++++ Information

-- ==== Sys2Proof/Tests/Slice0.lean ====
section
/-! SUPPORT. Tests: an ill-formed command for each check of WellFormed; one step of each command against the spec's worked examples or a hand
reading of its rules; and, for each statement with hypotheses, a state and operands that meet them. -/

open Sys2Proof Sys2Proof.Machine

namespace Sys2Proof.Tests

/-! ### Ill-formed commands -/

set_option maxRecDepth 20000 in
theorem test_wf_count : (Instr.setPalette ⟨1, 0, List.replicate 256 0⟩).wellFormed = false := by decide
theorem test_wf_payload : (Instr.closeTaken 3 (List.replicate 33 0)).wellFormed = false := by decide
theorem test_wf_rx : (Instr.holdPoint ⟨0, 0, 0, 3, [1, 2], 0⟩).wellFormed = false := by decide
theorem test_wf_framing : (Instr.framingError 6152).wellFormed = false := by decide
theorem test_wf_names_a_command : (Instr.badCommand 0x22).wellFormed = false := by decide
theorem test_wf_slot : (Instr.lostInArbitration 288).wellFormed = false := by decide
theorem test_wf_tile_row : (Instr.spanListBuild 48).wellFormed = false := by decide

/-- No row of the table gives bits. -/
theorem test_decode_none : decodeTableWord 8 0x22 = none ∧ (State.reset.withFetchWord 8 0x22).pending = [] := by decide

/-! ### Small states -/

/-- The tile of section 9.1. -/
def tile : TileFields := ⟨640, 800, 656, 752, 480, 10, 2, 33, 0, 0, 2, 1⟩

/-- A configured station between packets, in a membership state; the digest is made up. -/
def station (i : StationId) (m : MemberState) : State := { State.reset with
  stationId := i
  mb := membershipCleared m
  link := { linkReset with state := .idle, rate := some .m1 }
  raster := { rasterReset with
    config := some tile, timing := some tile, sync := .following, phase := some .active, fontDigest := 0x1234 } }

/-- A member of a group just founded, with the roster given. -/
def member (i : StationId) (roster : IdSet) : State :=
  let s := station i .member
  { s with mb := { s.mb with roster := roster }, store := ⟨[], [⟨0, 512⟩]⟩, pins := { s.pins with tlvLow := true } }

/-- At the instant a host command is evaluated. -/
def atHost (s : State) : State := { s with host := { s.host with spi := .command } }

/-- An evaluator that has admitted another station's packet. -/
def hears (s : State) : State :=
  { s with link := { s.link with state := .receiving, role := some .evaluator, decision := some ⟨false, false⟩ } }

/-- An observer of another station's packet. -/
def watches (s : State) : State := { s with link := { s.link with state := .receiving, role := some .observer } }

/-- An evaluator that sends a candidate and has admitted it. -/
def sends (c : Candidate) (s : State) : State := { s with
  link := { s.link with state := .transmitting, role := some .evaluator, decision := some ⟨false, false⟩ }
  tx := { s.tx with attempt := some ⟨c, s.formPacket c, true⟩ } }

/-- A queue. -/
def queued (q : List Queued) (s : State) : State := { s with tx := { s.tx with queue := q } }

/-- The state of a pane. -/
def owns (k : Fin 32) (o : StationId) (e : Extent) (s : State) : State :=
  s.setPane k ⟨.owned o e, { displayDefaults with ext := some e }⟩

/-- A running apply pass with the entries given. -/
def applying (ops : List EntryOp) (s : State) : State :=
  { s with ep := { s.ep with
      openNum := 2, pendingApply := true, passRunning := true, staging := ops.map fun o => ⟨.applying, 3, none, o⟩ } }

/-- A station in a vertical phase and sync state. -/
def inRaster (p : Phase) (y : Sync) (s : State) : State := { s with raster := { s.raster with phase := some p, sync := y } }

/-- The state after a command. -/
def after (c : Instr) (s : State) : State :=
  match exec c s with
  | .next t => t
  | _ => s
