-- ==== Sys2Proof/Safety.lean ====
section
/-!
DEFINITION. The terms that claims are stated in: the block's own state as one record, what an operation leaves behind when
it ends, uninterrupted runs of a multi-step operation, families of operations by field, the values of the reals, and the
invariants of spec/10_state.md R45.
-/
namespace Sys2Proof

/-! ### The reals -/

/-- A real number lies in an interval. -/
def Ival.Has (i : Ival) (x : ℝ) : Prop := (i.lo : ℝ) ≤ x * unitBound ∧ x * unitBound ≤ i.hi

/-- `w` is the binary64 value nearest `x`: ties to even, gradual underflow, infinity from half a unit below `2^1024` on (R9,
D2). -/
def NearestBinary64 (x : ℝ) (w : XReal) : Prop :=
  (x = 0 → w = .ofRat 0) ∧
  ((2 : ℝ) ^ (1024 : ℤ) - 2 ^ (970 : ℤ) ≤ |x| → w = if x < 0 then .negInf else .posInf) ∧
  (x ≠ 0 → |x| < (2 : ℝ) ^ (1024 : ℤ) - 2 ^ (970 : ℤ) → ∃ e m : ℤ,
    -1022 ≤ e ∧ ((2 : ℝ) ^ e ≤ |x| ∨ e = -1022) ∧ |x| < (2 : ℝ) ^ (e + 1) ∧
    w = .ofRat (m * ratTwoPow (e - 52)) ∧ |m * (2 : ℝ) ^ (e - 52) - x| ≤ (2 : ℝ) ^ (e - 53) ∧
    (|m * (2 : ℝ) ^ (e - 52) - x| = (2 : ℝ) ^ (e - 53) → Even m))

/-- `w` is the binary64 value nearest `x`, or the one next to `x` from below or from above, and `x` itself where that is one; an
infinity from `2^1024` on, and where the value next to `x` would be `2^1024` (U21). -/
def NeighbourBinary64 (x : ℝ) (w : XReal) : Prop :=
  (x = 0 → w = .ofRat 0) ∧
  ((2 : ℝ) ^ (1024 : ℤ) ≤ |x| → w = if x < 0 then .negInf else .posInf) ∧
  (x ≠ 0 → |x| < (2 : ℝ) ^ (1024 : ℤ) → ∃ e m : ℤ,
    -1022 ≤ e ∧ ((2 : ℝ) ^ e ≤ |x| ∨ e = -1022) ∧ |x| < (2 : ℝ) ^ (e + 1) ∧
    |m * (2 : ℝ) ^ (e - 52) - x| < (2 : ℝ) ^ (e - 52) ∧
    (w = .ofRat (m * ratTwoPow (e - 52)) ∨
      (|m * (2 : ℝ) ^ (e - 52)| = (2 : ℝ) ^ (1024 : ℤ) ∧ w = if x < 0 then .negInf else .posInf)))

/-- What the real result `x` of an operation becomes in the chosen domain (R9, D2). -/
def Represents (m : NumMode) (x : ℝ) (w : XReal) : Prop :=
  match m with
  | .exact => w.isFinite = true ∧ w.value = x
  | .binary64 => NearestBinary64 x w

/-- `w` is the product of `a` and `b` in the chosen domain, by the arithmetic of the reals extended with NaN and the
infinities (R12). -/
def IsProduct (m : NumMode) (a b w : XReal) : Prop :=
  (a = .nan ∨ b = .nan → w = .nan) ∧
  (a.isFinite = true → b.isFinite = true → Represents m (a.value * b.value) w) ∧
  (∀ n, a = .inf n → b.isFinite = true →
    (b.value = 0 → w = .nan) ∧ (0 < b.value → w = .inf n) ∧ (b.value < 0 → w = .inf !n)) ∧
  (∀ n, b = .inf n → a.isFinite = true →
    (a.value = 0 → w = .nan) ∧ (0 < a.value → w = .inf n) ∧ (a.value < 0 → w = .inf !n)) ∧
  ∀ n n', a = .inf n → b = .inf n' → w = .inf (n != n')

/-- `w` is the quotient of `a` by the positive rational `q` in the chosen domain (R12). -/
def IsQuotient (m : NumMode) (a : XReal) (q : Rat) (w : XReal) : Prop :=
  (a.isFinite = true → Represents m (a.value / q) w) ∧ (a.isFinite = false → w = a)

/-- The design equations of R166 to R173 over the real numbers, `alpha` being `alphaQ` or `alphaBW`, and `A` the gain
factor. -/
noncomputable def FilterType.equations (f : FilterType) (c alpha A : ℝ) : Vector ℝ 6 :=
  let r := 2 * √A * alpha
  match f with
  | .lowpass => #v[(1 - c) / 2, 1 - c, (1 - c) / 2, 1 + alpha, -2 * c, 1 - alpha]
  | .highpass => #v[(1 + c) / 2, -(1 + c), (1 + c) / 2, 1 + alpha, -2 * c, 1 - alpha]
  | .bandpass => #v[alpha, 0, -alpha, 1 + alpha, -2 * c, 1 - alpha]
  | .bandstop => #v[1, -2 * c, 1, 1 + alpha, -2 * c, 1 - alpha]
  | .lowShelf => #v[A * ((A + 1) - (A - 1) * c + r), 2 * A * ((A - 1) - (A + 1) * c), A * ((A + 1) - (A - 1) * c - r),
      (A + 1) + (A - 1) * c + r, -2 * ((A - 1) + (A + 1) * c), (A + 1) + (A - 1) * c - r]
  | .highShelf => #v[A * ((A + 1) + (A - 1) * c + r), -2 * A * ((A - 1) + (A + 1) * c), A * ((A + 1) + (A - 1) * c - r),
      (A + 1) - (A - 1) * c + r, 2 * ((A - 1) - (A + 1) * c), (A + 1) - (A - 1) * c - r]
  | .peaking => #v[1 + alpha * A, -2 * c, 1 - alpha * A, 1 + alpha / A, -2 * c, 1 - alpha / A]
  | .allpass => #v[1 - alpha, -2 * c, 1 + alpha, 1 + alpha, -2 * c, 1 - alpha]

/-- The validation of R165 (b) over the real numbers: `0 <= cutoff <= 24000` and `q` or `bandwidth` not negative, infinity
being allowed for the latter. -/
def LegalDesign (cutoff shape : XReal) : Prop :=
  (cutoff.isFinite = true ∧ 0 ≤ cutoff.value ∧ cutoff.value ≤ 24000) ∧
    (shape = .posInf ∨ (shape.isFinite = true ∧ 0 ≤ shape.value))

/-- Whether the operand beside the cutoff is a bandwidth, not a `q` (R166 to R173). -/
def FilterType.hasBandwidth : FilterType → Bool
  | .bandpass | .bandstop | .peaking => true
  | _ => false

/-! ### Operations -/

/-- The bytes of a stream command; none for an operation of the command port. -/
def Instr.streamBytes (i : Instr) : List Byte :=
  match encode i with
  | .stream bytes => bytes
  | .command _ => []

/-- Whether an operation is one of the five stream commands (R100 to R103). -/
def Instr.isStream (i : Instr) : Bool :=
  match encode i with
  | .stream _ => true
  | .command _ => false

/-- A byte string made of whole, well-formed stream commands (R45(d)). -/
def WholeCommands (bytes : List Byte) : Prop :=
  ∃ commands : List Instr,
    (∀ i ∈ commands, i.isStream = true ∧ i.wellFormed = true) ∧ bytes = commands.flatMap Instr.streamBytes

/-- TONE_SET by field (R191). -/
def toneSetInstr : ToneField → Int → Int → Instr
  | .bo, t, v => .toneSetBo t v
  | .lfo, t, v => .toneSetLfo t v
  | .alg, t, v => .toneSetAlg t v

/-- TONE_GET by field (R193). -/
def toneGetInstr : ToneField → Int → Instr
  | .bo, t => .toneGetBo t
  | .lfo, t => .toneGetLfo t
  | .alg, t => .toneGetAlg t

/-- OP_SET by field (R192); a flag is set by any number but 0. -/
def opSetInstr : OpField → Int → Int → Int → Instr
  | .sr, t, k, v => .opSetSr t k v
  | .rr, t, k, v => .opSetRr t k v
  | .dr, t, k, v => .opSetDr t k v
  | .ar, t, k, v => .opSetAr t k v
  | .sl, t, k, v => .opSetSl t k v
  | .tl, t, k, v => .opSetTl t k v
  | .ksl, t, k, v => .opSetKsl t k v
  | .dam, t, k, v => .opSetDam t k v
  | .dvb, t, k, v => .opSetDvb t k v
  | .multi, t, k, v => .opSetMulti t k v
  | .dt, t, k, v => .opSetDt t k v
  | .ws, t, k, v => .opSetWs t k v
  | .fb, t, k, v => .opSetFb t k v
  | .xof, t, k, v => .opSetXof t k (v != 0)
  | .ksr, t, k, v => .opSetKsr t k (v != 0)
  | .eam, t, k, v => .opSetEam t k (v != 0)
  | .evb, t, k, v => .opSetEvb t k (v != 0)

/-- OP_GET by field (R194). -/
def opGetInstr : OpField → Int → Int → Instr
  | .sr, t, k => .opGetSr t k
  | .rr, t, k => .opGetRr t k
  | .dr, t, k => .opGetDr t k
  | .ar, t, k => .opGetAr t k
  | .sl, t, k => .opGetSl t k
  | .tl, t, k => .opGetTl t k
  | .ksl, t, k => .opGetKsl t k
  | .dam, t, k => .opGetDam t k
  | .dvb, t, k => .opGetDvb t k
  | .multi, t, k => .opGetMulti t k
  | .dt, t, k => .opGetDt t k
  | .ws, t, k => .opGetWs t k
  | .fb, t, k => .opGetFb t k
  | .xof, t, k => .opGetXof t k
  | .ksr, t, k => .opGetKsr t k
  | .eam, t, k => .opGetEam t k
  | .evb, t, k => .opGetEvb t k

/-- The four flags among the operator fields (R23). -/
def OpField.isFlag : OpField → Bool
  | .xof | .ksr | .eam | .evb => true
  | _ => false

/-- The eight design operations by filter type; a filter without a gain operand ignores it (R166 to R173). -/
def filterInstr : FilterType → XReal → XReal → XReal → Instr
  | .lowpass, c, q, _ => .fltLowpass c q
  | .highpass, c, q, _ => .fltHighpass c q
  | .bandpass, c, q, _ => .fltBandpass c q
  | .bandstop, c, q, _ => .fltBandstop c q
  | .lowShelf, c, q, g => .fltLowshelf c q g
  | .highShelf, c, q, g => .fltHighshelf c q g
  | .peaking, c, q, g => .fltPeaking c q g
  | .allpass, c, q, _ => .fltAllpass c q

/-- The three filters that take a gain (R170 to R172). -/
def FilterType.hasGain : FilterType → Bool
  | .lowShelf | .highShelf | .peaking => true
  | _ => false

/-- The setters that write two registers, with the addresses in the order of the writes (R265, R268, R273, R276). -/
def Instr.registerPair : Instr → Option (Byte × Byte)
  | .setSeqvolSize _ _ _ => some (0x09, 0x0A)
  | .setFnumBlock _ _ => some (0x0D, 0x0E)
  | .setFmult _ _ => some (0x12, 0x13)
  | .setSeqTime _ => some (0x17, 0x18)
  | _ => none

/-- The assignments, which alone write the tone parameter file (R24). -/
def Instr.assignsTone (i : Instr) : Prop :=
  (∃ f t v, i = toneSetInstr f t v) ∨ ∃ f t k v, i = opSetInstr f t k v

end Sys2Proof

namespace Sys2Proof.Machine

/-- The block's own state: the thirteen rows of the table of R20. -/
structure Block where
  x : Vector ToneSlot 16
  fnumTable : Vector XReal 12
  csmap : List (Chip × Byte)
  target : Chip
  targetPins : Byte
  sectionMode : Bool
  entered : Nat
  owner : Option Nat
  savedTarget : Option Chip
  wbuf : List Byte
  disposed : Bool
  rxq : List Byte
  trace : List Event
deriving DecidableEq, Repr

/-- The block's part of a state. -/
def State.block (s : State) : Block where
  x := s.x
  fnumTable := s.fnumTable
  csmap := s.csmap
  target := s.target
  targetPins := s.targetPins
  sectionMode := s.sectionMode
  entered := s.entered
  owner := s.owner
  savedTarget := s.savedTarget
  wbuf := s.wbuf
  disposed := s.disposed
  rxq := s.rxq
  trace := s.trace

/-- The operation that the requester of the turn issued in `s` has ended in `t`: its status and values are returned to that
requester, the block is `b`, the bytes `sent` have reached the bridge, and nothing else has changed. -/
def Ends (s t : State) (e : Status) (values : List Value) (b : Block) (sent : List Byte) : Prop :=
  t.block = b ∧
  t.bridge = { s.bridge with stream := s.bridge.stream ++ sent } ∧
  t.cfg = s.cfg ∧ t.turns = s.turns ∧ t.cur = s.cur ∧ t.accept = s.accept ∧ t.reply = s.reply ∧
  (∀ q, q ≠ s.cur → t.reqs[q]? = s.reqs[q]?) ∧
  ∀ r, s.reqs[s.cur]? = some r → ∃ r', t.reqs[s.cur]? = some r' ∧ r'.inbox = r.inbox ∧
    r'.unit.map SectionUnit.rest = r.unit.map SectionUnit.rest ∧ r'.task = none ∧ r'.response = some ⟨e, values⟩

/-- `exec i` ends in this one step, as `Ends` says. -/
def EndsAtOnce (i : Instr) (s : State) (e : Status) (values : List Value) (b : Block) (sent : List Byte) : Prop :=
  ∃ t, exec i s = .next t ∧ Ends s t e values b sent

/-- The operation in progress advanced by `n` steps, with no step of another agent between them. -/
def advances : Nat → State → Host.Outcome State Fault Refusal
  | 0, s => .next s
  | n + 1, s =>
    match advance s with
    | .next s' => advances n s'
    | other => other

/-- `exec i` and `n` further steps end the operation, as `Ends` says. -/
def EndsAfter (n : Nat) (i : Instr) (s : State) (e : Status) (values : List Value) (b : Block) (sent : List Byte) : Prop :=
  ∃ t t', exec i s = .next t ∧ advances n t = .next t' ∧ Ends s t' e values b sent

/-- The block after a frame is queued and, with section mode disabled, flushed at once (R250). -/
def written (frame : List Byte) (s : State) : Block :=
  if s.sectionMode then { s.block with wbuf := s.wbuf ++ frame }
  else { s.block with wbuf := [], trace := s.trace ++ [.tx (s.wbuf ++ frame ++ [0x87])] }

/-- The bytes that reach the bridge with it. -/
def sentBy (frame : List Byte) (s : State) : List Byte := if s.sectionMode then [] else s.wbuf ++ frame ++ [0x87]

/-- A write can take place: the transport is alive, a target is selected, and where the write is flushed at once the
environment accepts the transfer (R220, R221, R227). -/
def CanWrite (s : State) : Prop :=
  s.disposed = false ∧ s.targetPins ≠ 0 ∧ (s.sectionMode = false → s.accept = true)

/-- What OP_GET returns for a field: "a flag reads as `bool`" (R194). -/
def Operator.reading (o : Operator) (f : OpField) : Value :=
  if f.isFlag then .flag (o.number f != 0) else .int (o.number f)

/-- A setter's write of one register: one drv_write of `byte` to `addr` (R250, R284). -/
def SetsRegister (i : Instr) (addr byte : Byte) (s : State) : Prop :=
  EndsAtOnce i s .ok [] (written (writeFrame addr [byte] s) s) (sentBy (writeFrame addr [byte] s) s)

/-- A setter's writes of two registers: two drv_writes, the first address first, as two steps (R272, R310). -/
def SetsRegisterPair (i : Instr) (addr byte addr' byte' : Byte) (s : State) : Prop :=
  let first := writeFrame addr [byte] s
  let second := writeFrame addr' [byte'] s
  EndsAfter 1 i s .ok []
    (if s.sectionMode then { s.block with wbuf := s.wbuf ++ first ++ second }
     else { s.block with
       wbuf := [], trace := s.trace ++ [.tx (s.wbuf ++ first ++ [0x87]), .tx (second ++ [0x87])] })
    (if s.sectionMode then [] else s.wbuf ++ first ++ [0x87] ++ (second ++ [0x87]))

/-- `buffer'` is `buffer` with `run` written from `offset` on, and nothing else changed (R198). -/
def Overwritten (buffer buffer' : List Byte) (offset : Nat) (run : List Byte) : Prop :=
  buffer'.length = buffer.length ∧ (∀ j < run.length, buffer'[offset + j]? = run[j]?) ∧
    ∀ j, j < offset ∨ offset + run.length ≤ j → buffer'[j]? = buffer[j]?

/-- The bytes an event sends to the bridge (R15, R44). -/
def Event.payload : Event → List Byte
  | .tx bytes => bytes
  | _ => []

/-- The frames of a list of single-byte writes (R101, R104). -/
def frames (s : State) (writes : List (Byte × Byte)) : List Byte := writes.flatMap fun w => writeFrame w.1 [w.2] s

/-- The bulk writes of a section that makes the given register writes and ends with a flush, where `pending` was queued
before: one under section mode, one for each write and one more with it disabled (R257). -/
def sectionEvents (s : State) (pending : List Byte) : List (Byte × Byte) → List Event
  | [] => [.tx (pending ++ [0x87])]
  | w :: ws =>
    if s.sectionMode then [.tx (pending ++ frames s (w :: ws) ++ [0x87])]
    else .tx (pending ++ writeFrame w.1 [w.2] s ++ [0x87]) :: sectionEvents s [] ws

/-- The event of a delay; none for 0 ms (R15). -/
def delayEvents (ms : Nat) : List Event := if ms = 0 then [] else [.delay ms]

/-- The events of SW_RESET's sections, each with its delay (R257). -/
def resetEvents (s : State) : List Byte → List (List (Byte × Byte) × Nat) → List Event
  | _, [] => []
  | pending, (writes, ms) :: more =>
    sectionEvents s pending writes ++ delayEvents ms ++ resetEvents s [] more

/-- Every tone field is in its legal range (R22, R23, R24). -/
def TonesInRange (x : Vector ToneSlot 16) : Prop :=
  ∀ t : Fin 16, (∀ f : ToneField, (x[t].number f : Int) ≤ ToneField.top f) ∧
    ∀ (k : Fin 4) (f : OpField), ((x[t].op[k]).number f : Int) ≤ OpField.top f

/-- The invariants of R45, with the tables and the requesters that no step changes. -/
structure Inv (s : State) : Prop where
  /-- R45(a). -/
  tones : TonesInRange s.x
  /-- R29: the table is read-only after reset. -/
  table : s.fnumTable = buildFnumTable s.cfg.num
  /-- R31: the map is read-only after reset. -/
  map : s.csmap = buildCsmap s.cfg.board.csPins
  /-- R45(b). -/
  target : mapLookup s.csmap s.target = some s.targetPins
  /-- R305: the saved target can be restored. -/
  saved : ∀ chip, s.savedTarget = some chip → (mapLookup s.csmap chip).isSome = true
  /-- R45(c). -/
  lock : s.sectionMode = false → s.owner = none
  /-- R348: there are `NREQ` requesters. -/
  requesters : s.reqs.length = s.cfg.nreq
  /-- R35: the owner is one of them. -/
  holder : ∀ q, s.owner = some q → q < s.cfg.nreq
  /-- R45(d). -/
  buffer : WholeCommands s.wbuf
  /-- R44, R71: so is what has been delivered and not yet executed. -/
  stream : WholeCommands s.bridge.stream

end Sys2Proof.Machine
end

++++++++

▸ What you should do: Your task is to retype the entries verbatim, starting with the line that holds "a state. -/" and stopping after the line that holds "def advances : Nat".

▸ Task result:
/-- The block's part of a state. -/
def State.block (s : State) : Block where
  x := s.x
  fnumTable := s.fnumTable
  csmap := s.csmap
  target := s.target
  targetPins := s.targetPins
  sectionMode := s.sectionMode
  entered := s.entered
  owner := s.owner
  savedTarget := s.savedTarget
  wbuf := s.wbuf
  disposed := s.disposed
  rxq := s.rxq
  trace := s.trace

/-- The operation that the requester of the turn issued in `s` has ended in `t`: its status and values are returned to that
requester, the block is `b`, the bytes `sent` have reached the bridge, and nothing else has changed. -/
def Ends (s t : State) (e : Status) (values : List Value) (b : Block) (sent : List Byte) : Prop :=
  t.block = b ∧
  t.bridge = { s.bridge with stream := s.bridge.stream ++ sent } ∧
  t.cfg = s.cfg ∧ t.turns = s.turns ∧ t.cur = s.cur ∧ t.accept = s.accept ∧ t.reply = s.reply ∧
  (∀ q, q ≠ s.cur → t.reqs[q]? = s.reqs[q]?) ∧
  ∀ r, s.reqs[s.cur]? = some r → ∃ r', t.reqs[s.cur]? = some r' ∧ r'.inbox = r.inbox ∧
    r'.unit.map SectionUnit.rest = r.unit.map SectionUnit.rest ∧ r'.task = none ∧ r'.response = some ⟨e, values⟩

/-- `exec i` ends in this one step, as `Ends` says. -/
def EndsAtOnce (i : Instr) (s : State) (e : Status) (values : List Value) (b : Block) (sent : List Byte) : Prop :=
  ∃ t, exec i s = .next t ∧ Ends s t e values b sent

/-- The operation in progress advanced by `n` steps, with no step of another agent between them. -/
def advances : Nat → State → Host.Outcome State Fault Refusal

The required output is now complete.